Carboxylated MWCNT-Induced Mesoporous Fe3O4 Constructs Hierarchical Heterointerface Aerogels for Ultra-High-Efficiency Microwave-Terahertz Broadband Absorption

Abstract

Inadequate interfacial polarization relaxation and insufficient synergy between magnetic and dielectric loss mechanisms constitute a major bottleneck impeding the advancement of wave-absorbing materials. This work proposes a carboxylated multiwall carbon nanotube (c-MWCNT) bridging strategy to construct c-MWCNT@ Fe3O4-PPy@BNC composite aerogels (FCPB). Leveraging carboxyl-Fe3⁺ coordination and synergizing with PEG, c-MWCNT induces the formation of mesoporous Fe3O4. This strategy simultaneously enables the development of a 3D conductive network and improves interfacial compatibility with PPy@BNC, fostering the creation of continuous heterogeneous interfaces.
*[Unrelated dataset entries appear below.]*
/-- Settles O53: each request is answered by the case of its kind and of the session. -/
theorem loadSession : Obligations.LoadSession := by
  refine ⟨?_, ?_⟩
  · intro r s b hbody begins cancels
    have runBegin : exec (.loadBegin r) s = .next (answerRequest codeLoadBegin 1 r loadBegin s) := rfl
    have runCancel : exec (.loadCancel r) s = .next (answerRequest codeLoadCancel 1 r loadCancel s) := rfl
    have hbegins {act : State → Answer} (h : ∀ t, t.store = s.store → loadBegin [b] t = act t) : begins act :=
      runBegin.trans ((next_answerRequest 1 hbody rfl).trans
        (answered_ext fun t ⟨_, _, _, _, _, _, _, hstore, _⟩ => h t hstore))
    have hcancels {act : State → Answer} (h : ∀ t, t.store = s.store → loadCancel [b] t = act t) : cancels act :=
      runCancel.trans ((next_answerRequest 1 hbody rfl).trans
        (answered_ext fun t ⟨_, _, _, _, _, _, _, hstore, _⟩ => h t hstore))
    refine ⟨fun hb => ⟨hbegins fun t _ => loadBegin_unknown hb t, hcancels fun t _ => loadCancel_unknown hb t⟩, ?_⟩
    rintro k rfl
    refine ⟨fun h => ?_, fun hs ht => ?_, fun hk ht => ⟨fun hs => ?_, fun hs => ?_⟩, fun h => ⟨fun p hs => ?_, fun hs => ?_⟩⟩
    · exact hbegins fun t hstore => loadBegin_busy (by rwa [hstore])
    · exact hbegins fun t hstore => by rw [loadBegin_opens (by rwa [hstore]) (by rwa [hstore]), hstore]
    · subst hk
      exact hcancels fun t hstore => loadCancel_busy (by rwa [hstore]) (by rwa [hstore])
    · subst hk
      exact hcancels fun t hstore => by rw [loadCancel_reopens (by rwa [hstore]) (by rwa [hstore]), hstore]
    · exact hcancels fun t hstore => by rw [loadCancel_closes (by rwa [hstore]) (by rwa [hstore]), hstore]
    · exact hcancels fun t hstore => loadCancel_sequence (by rwa [hstore]) (by rwa [hstore])
  · intro r s k p body hs hbody hlen sends at_ takes
    have run : exec (.loadEntry r) s = .next (answerRequest codeLoadEntry (entryLength k) r (loadEntry ⟨k, p⟩) s) := by
      have htake : exec (.loadEntry r) s = .next (takeLoadEntry r s) := rfl
      simp only [htake, takeLoadEntry, hs]
    have hsends {act : State → Answer} (h : ∀ t, t.store = s.store → loadEntry ⟨k, p⟩ body t = act t) : sends act :=
      run.trans ((next_answerRequest _ hbody hlen).trans
        (answered_ext fun t ⟨_, _, _, _, _, _, _, hstore, _⟩ => h t hstore))
    have hrange (h : stageEntry k body s.store = none) : sends (refuse .range) :=
      hsends fun t hstore => loadEntry_outOfRange (by rwa [hstore])
    refine ⟨fun hp => hsends fun t _ => loadEntry_full hp body t, fun hp => ?_⟩
    have htakes {store : ProfileStore} (h : stageEntry k body s.store = some store) : takes store :=
      hsends fun t hstore => loadEntry_staged hp (by rwa [hstore])
    refine ⟨fun hk => ?_, fun hk => ?_, fun hk => ?_⟩
    · intro e inRange
      subst hk
      have hstage := stageEntry_profile hlen s.store
      have hok : profileEntryOk (statedEntry body) = true ↔ inRange := profileEntryOk_iff _
      exact ⟨fun h => hrange (by rw [hstage, if_neg (by rwa [hok])]),
        fun h => htakes (by rw [hstage, if_pos (hok.2 h)]; rfl)⟩
    · intro c
      subst hk
      have hstage := stageEntry_tilt hlen s.store
      exact ⟨fun h => hrange (hstage.trans (if_neg (not_le.2 h))), fun h => htakes (hstage.trans (if_pos h))⟩
    · intro q inRange
      have hfour : body.length = 4 := by obtain rfl | rfl := hk <;> exact hlen
      have hstage := stageEntry_point hk hfour s.store
      exact ⟨fun h => hrange (hstage.trans (if_neg h)), fun h => htakes (hstage.trans (if_pos h))⟩

end Sys2Proof.Scope

namespace Sys2Proof.Machine

/-! ## The bytes of a committed table's reply -/

theorem byte_mul_add (n : Nat) (b : Byte) : byte (n * 256 + b.toNat) = b := by
  apply BitVec.eq_of_toNat_eq
  have hb := b.isLt
  simp only [byte, BitVec.toNat_ofNat]
  omega

theorem byte_toNat (b : Byte) : byte b.toNat = b := by
  simpa using byte_mul_add 0 b

theorem word2_div (a b : Byte) : word2 a b / 256 = a.toNat := by
  have hb := b.isLt
  unfold word2
  omega

theorem bytes2_word2 (a b : Byte) : bytes2 (word2 a b) = [a, b] := by
  have hlow : byte (word2 a b) = b := byte_mul_add _ b
  rw [bytes2, word2_div, hlow, byte_toNat]

theorem bytes4_word4 (a b c d : Byte) : bytes4 (word4 a b c d) = [a, b, c, d] := by
  have hword : word4 a b c d = (word2 a b * 256 + c.toNat) * 256 + d.toNat := by
    unfold word4 word2
    omega
  have hc := c.isLt
  have hd := d.isLt
  have hdiv : word4 a b c d / 256 = word2 a b * 256 + c.toNat := by omega
  have hdiv2 : word4 a b c d / 65536 = word2 a b := by omega
  have hdiv3 : word4 a b c d / 16777216 = a.toNat := by
    rw [← word2_div a b]
    omega
  have hb : byte (word2 a b) = b := byte_mul_add _ b
  rw [bytes4, hdiv, hdiv2, hdiv3, hword, byte_mul_add, byte_mul_add, hb, byte_toNat]

theorem commitBody_at_once (k : TableKind) (c0 c1 : Byte) (result : Nat) :
    commitBody k (word2 c0 c1) result none = [kindByte k, c0, c1, byte result, 0, 0, 0, 0, 0] := by
  rw [commitBody, bytes2_word2]
  rfl

theorem commitBody_pending (k : TableKind) (c0 c1 t0 t1 t2 t3 : Byte) (result : Nat) :
    commitBody k (word2 c0 c1) result (some (word4 t0 t1 t2 t3)) =
      [kindByte k, c0, c1, byte result, 1, t0, t1, t2, t3] := by
  rw [commitBody, bytes2_word2, Option.getD_some, bytes4_word4]
  rfl

/-! ## The validation of a staging -/

/-- A relation of neighbours, by their places. -/
theorem isChain_iff_getElem? {α : Type} (R : α → α → Prop) (l : List α) :
    l.IsChain R ↔ ∀ (i : Nat) (a b : α), l[i]? = some a → l[i + 1]? = some b → R a b := by
  rw [List.isChain_iff_getElem]
  constructor
  · intro h i a b ha hb
    obtain ⟨hi, rfl⟩ := List.getElem?_eq_some_iff.1 hb
    obtain ⟨_, rfl⟩ := List.getElem?_eq_some_iff.1 ha
    exact h i hi
  · intro h i hi
    exact h i _ _ (List.getElem?_eq_getElem _) (List.getElem?_eq_getElem hi)

theorem startsIncrease_iff (l : List ProfileEntry) :
    startsIncrease l = true ↔ (l.map (fun e => e.start)).IsChain (· < ·) := by
  induction l with
  | nil => simp [startsIncrease]
  | cons a l ih =>
    cases l with
    | nil => simp [startsIncrease]
    | cons b rest => simpa [startsIncrease] using fun _ => ih

theorem pointsOrdered_iff (l : List MapPoint) : pointsOrdered l = true ↔
    (l.map (fun p => p.d)).IsChain (· < ·) ∧ (l.map (fun p => p.i)).IsChain (· ≤ ·) := by
  induction l with
  | nil => simp [pointsOrdered]
  | cons a l ih =>
    cases l with
    | nil => simp [pointsOrdered]
    | cons b rest =>
      simp only [List.map_cons] at ih
      simp only [pointsOrdered, Bool.and_eq_true, decide_eq_true_eq, List.map_cons, List.isChain_cons_cons, ih]
      tauto

theorem offsetsInRange_iff (l : List Int) :
    offsetsInRange l = true ↔ ∀ b ∈ l, -200000000 ≤ b ∧ b ≤ 200000000 := by
  simp [offsetsInRange]

theorem profileValid_iff (takeover : Nat) (s : State) : profileValid takeover s = true ↔
    let entries := s.store.staging.entries
    entries ≠ [] ∧ entries.head?.map (fun e => e.start) = some 0 ∧
      (entries.map (fun e => e.start)).IsChain (· < ·) ∧
      (∀ b ∈ baseOffsets (commitBasis s) entries, -200000000 ≤ b ∧ b ≤ 200000000) ∧
      (s.run.isOpen = true → s.chain.s < takeover ∧ takeover ≤ 5000000) := by
  simp only [← startsIncrease_iff, ← offsetsInRange_iff]
  show _ ↔ _ ∧ _ ∧ _ ∧ _ ∧ (s.run.isOpen = true → s.chain.s < takeover ∧ takeover ≤ chainageMax)
  unfold profileValid
  cases s.run.isOpen <;> simp [and_assoc]

theorem mapValid_iff (l : List MapPoint) : mapValid l = true ↔
    2 ≤ l.length ∧ l.head?.map (fun p => p.d) = some 0 ∧ l.getLast?.map (fun p => p.d) = some 10000 ∧
      (l.map (fun p => p.d)).IsChain (· < ·) ∧ (l.map (fun p => p.i)).IsChain (· ≤ ·) := by
  simp only [mapValid, Bool.and_eq_true, pointsOrdered_iff, decide_eq_true_eq, beq_iff_eq, and_assoc]

/-! ## The commit -/

theorem commitSession_closed {s : State} (h : s.store.session = none) (cnt takeover : Nat) :
    commitSession cnt takeover s = refuse .sequence s := by
  simp [commitSession, h]

theorem commitSession_count {s : State} {k : TableKind} {p cnt : Nat} (hs : s.store.session = some ⟨k, p⟩) (h : cnt ≠ p)
    (takeover : Nat) : commitSession cnt takeover s = refuse .sequence s := by
  simp [commitSession, hs, h]

theorem commitSession_invalid {s : State} {k : TableKind} {p takeover : Nat} (hs : s.store.session = some ⟨k, p⟩)
    (h : ¬ stagingValid k takeover s = true) : commitSession p takeover s = refuse .range s := by
  simp [commitSession, hs, h]

theorem commitSession_profile {s : State} {p takeover : Nat} (hs : s.store.session = some ⟨.profile, p⟩)
    (h : stagingValid .profile takeover s = true) : commitSession p takeover s =
      done (if s.run.isOpen then commitBody .profile p 2 (some takeover) else commitBody .profile p 1 none)
        (commitProfile takeover s) := by
  simp [commitSession, hs, h]

theorem commitSession_table {s : State} {k : TableKind} {p takeover : Nat} (hs : s.store.session = some ⟨k, p⟩)
    (hk : k ≠ .profile) (h : stagingValid k takeover s = true) : commitSession p takeover s =
      if s.ctl.state = .auto ∨ s.ctl.state = .hold ∨ s.ctl.state = .test then refuse .state s
      else done (commitBody k p 0 none) (setStore (commitTable k s.store) s) := by
  cases k
  case profile => exact absurd rfl hk
  all_goals simp [commitSession, hs, h]

theorem commitTable_eq {k : TableKind} (hk : k ≠ .profile) (p : ProfileStore) : commitTable k p =
    if k = .tilt then { p with tiltTable := some (stagedTilt p.shared), session := none }
    else if k = .valveRaise then { p with raiseMap := some (stagedPoints p.shared), session := none }
    else { p with lowerMap := some (stagedPoints p.shared), session := none } := by
  cases k
  case profile => exact absurd rfl hk
  all_goals rfl

/-- A profile committed with no run open becomes ACTIVE at once (R47). -/
theorem commitProfile_closed {s : State} (h : s.run.isOpen = false) (takeover : Nat) : commitProfile takeover s =
    swapped { s with store := { s.store with staging := committedStaging s, session := none } } := by
  simp [commitProfile, h, swapBanks_eq, setStore]

theorem commitProfile_open {s : State} (h : s.run.isOpen = true) (takeover : Nat) : commitProfile takeover s =
    { s with store := { s.store with
      staging := committedStaging s, session := none, takeover := some takeover } } := by
  simp [commitProfile, h, setStore]

/-- What a valid staging is, of each kind (R46, R48, R124). -/
theorem stagingValid_iff (k : TableKind) (takeover : Nat) (s : State) : stagingValid k takeover s = true ↔
    (k = .profile → profileValid takeover s = true) ∧
    (k = .tilt → (stagedTilt s.store.shared).length = 25) ∧
    (k = .valveRaise ∨ k = .valveLower → mapValid (stagedPoints s.store.shared) = true) := by
  cases k <;> simp [stagingValid]

end Sys2Proof.Machine

namespace Sys2Proof.Scope

open Machine

/-- Settles O54: the checks of the commit in their order, and the bytes of its reply. -/
theorem loadCommit : Obligations.LoadCommit := by
  intro r s c0 c1 t0 t1 t2 t3 hbody count takeover sends entries basis offsets points tilts rising neverFalling valid
  have run : exec (.loadCommit r) s = .next (answerRequest codeLoadCommit 6 r Machine.loadCommit s) := rfl
  have hsends {act : State → Answer} (h : ∀ t, t.store = s.store → t.run = s.run → t.ctl = s.ctl → t.chain = s.chain →
      commitSession count takeover t = act t) : sends act :=
    run.trans ((next_answerRequest 6 hbody rfl).trans
      (answered_ext fun t ⟨_, _, _, _, hchain, _, _, hstore, hrun, hctl, _⟩ => h t hstore hrun hctl hchain))
  have hvalid (k : TableKind) : valid k ↔ stagingValid k takeover s = true := by
    rw [stagingValid_iff, profileValid_iff, mapValid_iff]
    simp only [isChain_iff_getElem?]
    rfl
  have hcarry (t : State) (hstore : t.store = s.store) (hrun : t.run = s.run) (hchain : t.chain = s.chain) (k : TableKind) :
      stagingValid k takeover t = stagingValid k takeover s := by
    cases k <;> simp [stagingValid, profileValid, commitBasis, hstore, hrun, hchain]
  refine ⟨fun hs => ?_, fun k p hs => ⟨fun hcount => ?_, fun hcount hk => ?_, fun hcount hk hprofile => ?_,
    fun hcount hk hprofile => ?_⟩⟩
  · exact hsends fun t hstore _ _ _ => commitSession_closed (by rwa [hstore]) count takeover
  · exact hsends fun t hstore _ _ _ => commitSession_count (by rwa [hstore]) hcount takeover
  · subst hcount
    exact hsends fun t hstore hrun _ hchain =>
      commitSession_invalid (by rwa [hstore]) (by rwa [hcarry t hstore hrun hchain, ← hvalid])
  · subst hcount hprofile
    have hcommit (t : State) (hstore : t.store = s.store) (hrun : t.run = s.run) (hchain : t.chain = s.chain) :=
      commitSession_profile (s := t) (takeover := takeover) (hstore ▸ hs)
        ((hcarry t hstore hrun hchain _).trans ((hvalid _).1 hk))
    have hbank (t : State) (hstore : t.store = s.store) (hrun : t.run = s.run) :
        committedStaging t = ⟨entries, basis, offsets⟩ := by
      simp only [committedStaging, commitBasis, hstore, hrun]
      rfl
    refine ⟨fun hclosed => ?_, fun hopen => ?_⟩
    · refine hsends fun t hstore hrun _ hchain => ?_
      have ht : t.run.isOpen = false := hrun ▸ hclosed
      rw [hcommit t hstore hrun hchain, commitProfile_closed ht, hbank t hstore hrun, ht, hstore]
      simp only [count, Bool.false_eq_true, if_false, commitBody_at_once]
      rfl
    · refine hsends fun t hstore hrun _ hchain => ?_
      have ht : t.run.isOpen = true := hrun ▸ hopen
      rw [hcommit t hstore hrun hchain, commitProfile_open ht, hbank t hstore hrun, ht, hstore]
      simp only [count, takeover, if_true, commitBody_pending]
      rfl
  · subst hcount
    have hcommit (t : State) (hstore : t.store = s.store) (hrun : t.run = s.run) (hchain : t.chain = s.chain) :=
      commitSession_table (s := t) (takeover := takeover) (hstore ▸ hs) hprofile
        ((hcarry t hstore hrun hchain _).trans ((hvalid _).1 hk))
    refine ⟨fun hst => ?_, fun hauto hhold htest => ?_⟩
    · exact hsends fun t hstore hrun hctl hchain => (hcommit t hstore hrun hchain).trans (if_pos (hctl ▸ hst))
    · refine hsends fun t hstore hrun hctl hchain => ?_
      have hst : ¬ (t.ctl.state = .auto ∨ t.ctl.state = .hold ∨ t.ctl.state = .test) := by
        rw [hctl]
        tauto
      rw [hcommit t hstore hrun hchain, if_neg hst, commitTable_eq hprofile, commitBody_at_once, hstore]
      rfl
Under microwave/terahertz irradiation, the heterogeneous interfaces prompt electron rearrangement due to differences in electrical conductivity and energy levels among components, thereby strengthening interfacial polarization. The optimal FCPB11 aerogel exhibits exceptional microwave absorption performance in the 2-18 GHz band, achieving a minimum reflection loss (RL) of -68.51 dB at 2.14 mm and an effective absorption bandwidth (EAB) of 6.97 GHz at 1.99 mm. Moreover, in the terahertz range (0.1-4.5 THz), it delivers a maximum RL of 44.2 dB and an EAB of 4.01 THz. Cole-Cole curves and DFT simulations further confirm the presence of multiple polarization relaxation processes, while CST simulations demonstrate a minimum radar cross-section of -44 dB/m2. Importantly, the aerogel maintains high microwave-absorbing performance even after exposure to acid, alkali, and high-temperature treatments. This study provides a new strategy for designing green, broadband, and high-performance microwave absorbers.